BEGIN RECORDS TO PROCESS
-- ==== Sys2Proof/Machine/HostOps.lean ====
section
/-! DEFINITION. The nine host operations (R200 to R214), as the action that issues them; the later actions of `stop`, `get_gi`
and `get_stats` are in Environment.lean. -/

namespace Sys2Proof.Machine

/-- The effect of `start` (R200): queues emptied, private registers and control bits set; store and slots kept. -/
def started (s : State) : State :=
  { s with
    dq := []
    zq := []
    pendingCol := none
    latched := List.replicate s.params.nch false
    acc := List.replicate s.params.nch 0
    zcTime := s.params.zctimeReset
    zcWin := 0
    lightsChanged := false
    solChanged := false
    samplerActive := true
    enable := true
    running := true
    ph := .check }

/-- `start()` (R200), refused outside its precondition (U6, U7). -/
def execStart (s : State) : Result :=
  unlessCallback s
    (if stopInProgress s then .refused .startStopOverlap
     else if s.running || s.samplerActive then .refused .startWhileActive
     else .next (started s))

/-- `stop()` (R201), its first action: `enable <- 0`. While the block runs the context then waits (`stopPoll`); on a stopped
block the wait is over at once (corner case a). -/
def execStop (s : State) : Result :=
  unlessCallback s
    (if stopInProgress s then .refused .startStopOverlap
     else if s.running then .next (setCall s.caller .stopping { s with enable := false })
     else .next { s with enable := false, samplerActive := false })

/-- `set_lamp_notify(cb)` (R203). -/
def execSetLampNotify (cb : Option Callback) (s : State) : Result :=
  unlessCallback s (.next { s with lampCb := cb })

/-- `set_solenoid_notify(cb)` (R204). -/
def execSetSolNotify (cb : Option Callback) (s : State) : Result :=
  unlessCallback s (.next { s with solCb := cb })

/-- `get_lights()` (R205): the packed snapshot goes to the caller. While another context holds `lampLock` the caller waits
(R70). -/
def execGetLights (s : State) : Result :=
  match lockedRead .lamp s with
  | none => .next s
  | some t => .next (emit (.lights s.caller (packLights s.lamp)) t)

/-- `get_solenoids()` (R206); waits as `get_lights` does, for `solLock`. -/
def execGetSolenoids (s : State) : Result :=
  match lockedRead .sol s with
  | none => .next s
  | some t => .next (emit (.solenoids s.caller (packSolenoids s.sol)) t)

/-- `get_gi()` (R207): the call begins, with no channel read yet; the reads are actions of their own (R72, R210). -/
def execGetGi (s : State) : Result :=
  .next (setCall s.caller (.gi (List.replicate s.params.nch none)) s)

/-- `get_stats()` (R208): the call begins, with no field read yet; the reads are actions of their own (R72, R210). -/
def execGetStats (s : State) : Result := .next (setCall s.caller (.stats {}) s)

/-- `reset_overflow()` (R202). -/
def execResetOverflow (s : State) : Result := unlessCallback s (.next { s with overflowFlag := false })

end Sys2Proof.Machine
end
END RECORDS TO PROCESS
### DIRECTIONS FOR THIS TASK
Go through the entries above and report each line with the string "none" in it.

### RESULT
    pendingCol := none
  | none => .next s
  | none => .next s
  .next (setCall s.caller (.gi (List.replicate s.params.nch none)) s)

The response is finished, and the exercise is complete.